# Work instruction:
Set down the lines below exactly as they stand, please. Go from the first through the one containing "if replyGood h reply s0 then".

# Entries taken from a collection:
───

/-- The head is unplugged (R271). -/
def unplug (h : Nat) (s : State) : State :=
  let cls := if hadStarted h s then clsFlag else clsNote
  let s1 := incSat (fHP_STAT_PLUG_CNT h) (setB (fHP_STAT_NEW_HEAD h) false (setB (fHP_STAT_PRESENT h) false
    (setF (fHP_STAT_FAILS h) 3 (modPort h (fun p => { p with idValid := false }) s))))
  let s2 := if takeoverOpen h s1 then setPath h { path h s1 with headWas := some 4 } s1 else s1
  raiseSimple srcHeadPort cls false h (headGoes h 4 s2)

/-- A poll of the temperatures with the bytes the head answers (R268, R270, R271). T_ink comes from there while TSRC is 0 (R263). -/
def tempPoll (h : Nat) (reply : List Byte) (s : State) : State :=
  if getB (fHP_STAT_PRESENT h) s = false ∨ getB (fHP_CFG_ID_REQ h) s = false then s
  else
    let s0 := send (.spi h [0x0A#8]) s
    if replyGood h reply s0 then
      let s1 := setF (fHP_STAT_FAILS h) 0 (setF (fHP_TEMP_T_HEAD h) (leAt reply 0 2) s0)
      let s2 := if getB (fHP_WF_TSRC h) s1 then s1 else setF (fHP_TEMP_T_INK h) (leAt reply 2 2) s1
      if usesInkTemp h s2 then bandStep h (signedOf 16 (leAt reply 2 2)) s2 else s2
    else if 2 ≤ getF (fHP_STAT_FAILS h) s0 then unplug h s0
    else setF (fHP_STAT_FAILS h) (getF (fHP_STAT_FAILS h) s0 + 1) s0

def execTempPoll (h : Nat) (reply : List Byte) (s : State) : Host.Outcome State Fault Refusal :=
  .next (if h < 16 then tempPoll h reply s else s)

/-! ### Acceptance and alignment (R272, R275) -/

/-- ACCEPT of a new head (R272). -/
def acceptHead (h : Nat) (s : State) : State :=
  if getB (fHP_STAT_NEW_HEAD h) s = false then s
  else
    let serial := recordSerial h s
    let s1 := modPort h (fun p => { p with noz := [], serial := some serial, refCnt := 0, refDue := true }) s
    let s2 := setB (fHP_STAT_ALIGN_STALE h) true (setB (fHP_STAT_NEW_HEAD h) false s1)
    refreshHead h (tableChanged h s2)

def execHeadAccept (h : Nat) (s : State) : Host.Outcome State Fault Refusal := .next (if h < 16 then acceptHead h s else s)

/-- What the signature of an alignment record covers: the port index, the serial and the two values (R275). -/
def alignBody (h : Nat) (r : AlignRec) : List Byte := leBytes 1 h ++ padTo 16 r.serial ++ leBytes 3 r.x ++ leBytes 3 r.y

/-- An alignment record signed with the device identity key. -/
def signAlign (h : Nat) (r : AlignRec) (s : State) : AlignRec := { r with sig := Config.identitySign s.lc.identity (alignBody h r) }

/-- STORE begins writing the alignment record with the shadow-bank values (R275). -/
def alignStore (h : Nat) (s : State) : State :=
  let result (x : Nat) (t : State) : State := setF (fHP_ALIGN_CMD_RESULT h) x t
  if (portOf h s).storing.isSome then result 1 s
  else if getB (fHP_CFG_ID_REQ h) s ∧ getB (fHP_STAT_PRESENT h) s = false then result 3 s
  else
    let serial := if getB (fHP_CFG_ID_REQ h) s then recordSerial h s else (portOf h s).serial.getD []
    let r : AlignRec := { serial, x := getShadowF (fHP_ALIGN_ALIGN_X h) s, y := getShadowF (fHP_ALIGN_ALIGN_Y h) s }
    setB (fHP_ALIGN_CMD_BUSY h) true (modPort h (fun p => { p with storing := some (signAlign h r s) }) s)

def execAlignStore (h : Nat) (s : State) : Host.Outcome State Fault Refusal := .next (if h < 16 then hostAccess (alignStore h) s else s)

/-- The store completes (R272, R275). -/
def alignStoreDone (h : Nat) (ok : Bool) (s : State) : State :=
  match (portOf h s).storing with
  | none => s
  | some r =>
    let s1 := setB (fHP_ALIGN_CMD_BUSY h) false (setF (fHP_ALIGN_CMD_RESULT h) (if ok then 0 else 2)
      (modPort h (fun p => { p with storing := none }) s))
    if ok then setB (fHP_STAT_ALIGN_STALE h) false (modPort h (fun p => { p with stored := some r, serial := some r.serial }) s1)
    else flashFault s1

def execAlignStoreDone (h : Nat) (ok : Bool) (s : State) : Host.Outcome State Fault Refusal :=
  .next (if h < 16 then alignStoreDone h ok s else s)

/-- A write of HPn_ALIGN_CMD: ACCEPT acts before STORE (R275). -/
def alignCmdWrite (h v : Nat) (s : State) : State :=
  let s1 := if fieldOf (fHP_ALIGN_CMD_ACCEPT h) v = 1 then acceptHead h s else s
  if fieldOf (fHP_ALIGN_CMD_STORE h) v = 1 then alignStore h s1 else s1

/-! ### Waveforms (R261, R262) -/

/-- The lane rate of the shadow bank in bit/s (R257). -/
def shadowLaneRate (h : Nat) (s : State) : Nat := match getShadowF (fHP_LANE_RATE h) s with
  | 1 => 625000000
  | 2 => 312500000
  | _ => 1250000000

/-- WF_RATE of the shadow bank does not exceed the shadow lane rate / 40 (R261). -/
def waveRateFits (h : Nat) (s : State) : Bool := decide (8000000000 ≤ shadowLaneRate h s * max 10 (getShadowF (fHP_WF_WF_DIV h) s))

/-- A write of HPn_WF or HPn_LANE (R261). -/
def wfSettingWrite (a v : Nat) (s : State) : State :=
  match (List.range 16).find? fun h => decide (a = rHP_WF h) || decide (a = rHP_LANE h) with
  | none => s
  | some h =>
    let t := plainWrite a v s
    if waveRateFits h t then shadowLate a t else setB (fHP_STAT_WF_REFUSED h) true s

def execWfSettingWrite (addr value : Nat) (s : State) : Host.Outcome State Fault Refusal := .next (hostAccess (wfSettingWrite addr value) s)

/-- The bands whose sets the running job and the queued job hold (R242, R262). -/
def latchedBands (h : Nat) (s : State) : List Nat :=
  let p := path h s
  (if p.cur.isSome then [p.band] else []) ++
  (if p.queue.isEmpty then [] else [p.wfNext.getD (getF (fHP_TEMP_BAND h) s)])

/-- Sample index `i` places after ADDR. -/
def sampleAt (h i : Nat) (s : State) : Nat := (getF (fHP_WF_ADDR_ADDR h) s + i) % 8192

/-- The three samples at ADDR as HPn_WF_DATA reads. -/
def waveData (h : Nat) (s : State) : Word :=
  BitVec.ofNat 48 (((List.range 3).map fun i => (spGet (fun _ => (0 : BitVec 16)) (portOf h s).wave (sampleAt h i s)).toNat * 65536 ^ i).sum)

/-- An access of HPn_WF_DATA: a write puts three samples unless one lies in a latched band, a read answers them, and ADDR moves on by 3
(R262). -/
def waveAccess (h : Nat) (write : Option Nat) (s : State) : State :=
  let l := (List.range 3).map fun i => sampleAt h i s
  let s1 := match write with
    | none => send (.readback (rHP_WF_DATA h) (waveData h s)) s
    | some v =>
      if l.any fun k => (latchedBands h s).contains (k / 1024) then setB (fHP_STAT_WF_REFUSED h) true s
      else modPort h (fun p => { p with wave := (List.range 3).foldl (fun m i =>
        spPut (fun _ => (0 : BitVec 16)) m (l.getD i 0) (BitVec.ofNat 16 (v / 65536 ^ i))) p.wave }) s
  setF (fHP_WF_ADDR_ADDR h) (getF (fHP_WF_ADDR_ADDR h) s1 + 3) s1

def execWfSampleWrite (h : Nat) (write : Option Nat) (s : State) : Host.Outcome State Fault Refusal :=
  .next (if h < 16 then hostAccess (waveAccess h write) s else s)

/-- A write of HPn_WFLENb (R262). -/
def wflenWrite (h b v : Nat) (s : State) : State :=
  let sum := v % 1024 + v / 2 ^ 10 % 1024 + v / 2 ^ 20 % 1024 + v / 2 ^ 30 % 1024
  if 1024 < sum then setB (fHP_STAT_WF_REFUSED h) true s else shadowLate (rHP_WFLEN h b) (plainWrite (rHP_WFLEN h b) v s)

def execWflenWrite (h b value : Nat) (s : State) : Host.Outcome State Fault Refusal :=
  .next (if h < 16 ∧ b < 8 then hostAccess (wflenWrite h b value) s else s)

/-! ### Firing (R259, R261, R478, R479) -/

/-- A sample scaled by the amplitude in force, saturated to 16 bits (R478). -/
def scaledSample (idle amp x : Nat) : BitVec 16 :=
  BitVec.ofInt 16 (clampInt 0 65535 (idle + roundOpen (((x : Int) - idle) * amp) 1024))

/-- The samples played at LAT: the segments of the latched band set, back to back (R261, R262). -/
def playSamples (h : Nat) (s : State) : List (BitVec 16) :=
  let p := portOf h s
  let b := (path h s).band
  let idle := getF (fHP_WF_WF_IDLE h) s
  (List.range (min 1024 (segmentSum h b s))).map fun i =>
    scaledSample idle p.amp (spGet (fun _ => (0 : BitVec 16)) p.wave (1024 * b + i)).toNat

/-- The playback as D3 carries it, segment by segment, each sample low byte first (R261). -/
def playSegments (h : Nat) (s : State) : List (List Byte) :=
  let l := (playSamples h s).zipIdx
  (List.range 4).map fun k => (l.filter fun x => decide (segmentAt h x.2 s = k)).flatMap fun x => leBytes 2 x.1.toNat

/-- The length of a playback in ns (R261). -/
def playNs (h : Nat) (s : State) : Nat := segmentSum h (path h s).band s * samplePeriodNs h s

/-- The playback of a PIEZO port at LAT; it counts as a firing of every group. -/
def playback (h : Nat) (s : State) : State :=
  let s1 := send (.playback h (samplePeriodNs h s) (playSegments h s)) (modPort h (fun p => { p with play := some (now s, playNs h s) }) s)
  forAll (List.range (groups h s1)) (fun g => countFire h g) s1

/-- The strobe of a test column: TEST_W and the element's trim (R265, R278). -/
def testStrobe (h e : Nat) (s : State) : State :=
  let wMax := getF (fHP_GROUP_W_MAX h) s
  let w := min (min (getF (fHP_TEST_TEST_W h) s) wMax + getF (fHP_WF_TRIM_STEP h) s * nozTrim (nozzle h e s)) wMax
  driveStrobe h (groupOf h e s) w s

───

# Answer to this task:
/-- The head is unplugged (R271). -/
def unplug (h : Nat) (s : State) : State :=
  let cls := if hadStarted h s then clsFlag else clsNote
  let s1 := incSat (fHP_STAT_PLUG_CNT h) (setB (fHP_STAT_NEW_HEAD h) false (setB (fHP_STAT_PRESENT h) false
    (setF (fHP_STAT_FAILS h) 3 (modPort h (fun p => { p with idValid := false }) s))))
  let s2 := if takeoverOpen h s1 then setPath h { path h s1 with headWas := some 4 } s1 else s1
  raiseSimple srcHeadPort cls false h (headGoes h 4 s2)

/-- A poll of the temperatures with the bytes the head answers (R268, R270, R271). T_ink comes from there while TSRC is 0 (R263). -/
def tempPoll (h : Nat) (reply : List Byte) (s : State) : State :=
  if getB (fHP_STAT_PRESENT h) s = false ∨ getB (fHP_CFG_ID_REQ h) s = false then s
  else
    let s0 := send (.spi h [0x0A#8]) s
    if replyGood h reply s0 then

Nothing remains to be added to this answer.